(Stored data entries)
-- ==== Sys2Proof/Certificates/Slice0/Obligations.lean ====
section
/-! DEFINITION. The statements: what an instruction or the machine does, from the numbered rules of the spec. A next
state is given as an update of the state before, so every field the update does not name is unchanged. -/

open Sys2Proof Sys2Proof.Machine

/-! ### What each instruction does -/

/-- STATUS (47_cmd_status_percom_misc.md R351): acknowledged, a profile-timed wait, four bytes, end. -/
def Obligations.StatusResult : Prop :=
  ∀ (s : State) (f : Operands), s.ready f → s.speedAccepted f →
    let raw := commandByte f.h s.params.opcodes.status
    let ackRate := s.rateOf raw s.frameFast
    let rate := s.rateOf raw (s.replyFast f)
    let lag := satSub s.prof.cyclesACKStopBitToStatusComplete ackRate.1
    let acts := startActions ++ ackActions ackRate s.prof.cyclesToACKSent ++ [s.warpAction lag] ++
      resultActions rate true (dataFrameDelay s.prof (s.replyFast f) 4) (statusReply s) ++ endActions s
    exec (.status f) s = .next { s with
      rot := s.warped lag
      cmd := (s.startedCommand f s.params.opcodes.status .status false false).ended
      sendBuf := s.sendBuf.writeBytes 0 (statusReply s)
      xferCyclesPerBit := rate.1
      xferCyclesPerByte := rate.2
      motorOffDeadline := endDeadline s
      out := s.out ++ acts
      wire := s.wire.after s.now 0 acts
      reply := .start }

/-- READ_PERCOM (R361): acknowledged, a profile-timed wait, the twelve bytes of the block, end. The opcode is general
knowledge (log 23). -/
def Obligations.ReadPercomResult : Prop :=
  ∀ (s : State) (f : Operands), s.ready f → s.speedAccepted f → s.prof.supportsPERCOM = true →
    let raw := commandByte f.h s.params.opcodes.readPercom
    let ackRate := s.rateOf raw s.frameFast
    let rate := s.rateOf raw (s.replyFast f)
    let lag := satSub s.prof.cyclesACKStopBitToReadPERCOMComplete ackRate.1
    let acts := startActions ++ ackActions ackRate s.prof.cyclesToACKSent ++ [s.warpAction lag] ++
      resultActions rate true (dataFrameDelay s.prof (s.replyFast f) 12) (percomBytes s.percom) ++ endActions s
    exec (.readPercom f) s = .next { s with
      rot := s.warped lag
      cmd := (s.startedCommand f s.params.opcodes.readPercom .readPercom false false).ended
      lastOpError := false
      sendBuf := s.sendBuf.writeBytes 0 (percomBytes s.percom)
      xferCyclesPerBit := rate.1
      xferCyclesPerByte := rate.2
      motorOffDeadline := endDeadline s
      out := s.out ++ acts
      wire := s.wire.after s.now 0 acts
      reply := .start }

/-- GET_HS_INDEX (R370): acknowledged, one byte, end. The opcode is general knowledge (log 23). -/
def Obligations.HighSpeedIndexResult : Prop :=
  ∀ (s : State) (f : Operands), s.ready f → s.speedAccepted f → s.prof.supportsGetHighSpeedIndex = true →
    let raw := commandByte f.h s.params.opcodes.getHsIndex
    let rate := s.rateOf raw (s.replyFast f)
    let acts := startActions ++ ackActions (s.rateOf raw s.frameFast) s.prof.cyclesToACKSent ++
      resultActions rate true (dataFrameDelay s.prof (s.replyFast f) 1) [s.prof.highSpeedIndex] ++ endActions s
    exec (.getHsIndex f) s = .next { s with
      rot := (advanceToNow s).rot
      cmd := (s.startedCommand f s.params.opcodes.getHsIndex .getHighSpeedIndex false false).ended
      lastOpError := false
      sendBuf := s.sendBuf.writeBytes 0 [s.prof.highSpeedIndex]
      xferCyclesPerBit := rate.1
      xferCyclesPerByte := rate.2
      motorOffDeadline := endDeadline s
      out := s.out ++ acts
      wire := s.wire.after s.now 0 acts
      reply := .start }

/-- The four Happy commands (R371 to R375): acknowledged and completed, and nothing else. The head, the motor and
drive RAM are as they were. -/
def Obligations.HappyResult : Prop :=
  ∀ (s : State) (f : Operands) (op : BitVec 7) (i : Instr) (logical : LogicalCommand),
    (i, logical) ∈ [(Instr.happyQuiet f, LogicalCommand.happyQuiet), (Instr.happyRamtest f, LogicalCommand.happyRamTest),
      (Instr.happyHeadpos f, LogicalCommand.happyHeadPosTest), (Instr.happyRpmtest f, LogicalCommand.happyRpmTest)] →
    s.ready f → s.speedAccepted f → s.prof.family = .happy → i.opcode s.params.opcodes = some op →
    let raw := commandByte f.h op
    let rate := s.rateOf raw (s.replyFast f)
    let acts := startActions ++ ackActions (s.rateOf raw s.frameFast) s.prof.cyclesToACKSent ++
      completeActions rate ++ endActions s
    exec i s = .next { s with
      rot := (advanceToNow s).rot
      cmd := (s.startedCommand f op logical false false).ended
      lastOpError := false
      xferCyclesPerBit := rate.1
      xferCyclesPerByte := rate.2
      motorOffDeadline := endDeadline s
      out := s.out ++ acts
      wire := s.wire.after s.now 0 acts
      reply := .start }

**TASK DIRECTIONS:** An exact, complete copy of the lines above from the one with "s) ++ endActions s" through the one with "def Obligations.ReadPercomResult : Prop" is the whole answer.

**RESULT:**
      resultActions rate true (dataFrameDelay s.prof (s.replyFast f) 4) (statusReply s) ++ endActions s
    exec (.status f) s = .next { s with
      rot := s.warped lag
      cmd := (s.startedCommand f s.params.opcodes.status .status false false).ended
      sendBuf := s.sendBuf.writeBytes 0 (statusReply s)
      xferCyclesPerBit := rate.1
      xferCyclesPerByte := rate.2
      motorOffDeadline := endDeadline s
      out := s.out ++ acts
      wire := s.wire.after s.now 0 acts
      reply := .start }

/-- READ_PERCOM (R361): acknowledged, a profile-timed wait, the twelve bytes of the block, end. The opcode is general
knowledge (log 23). -/
def Obligations.ReadPercomResult : Prop :=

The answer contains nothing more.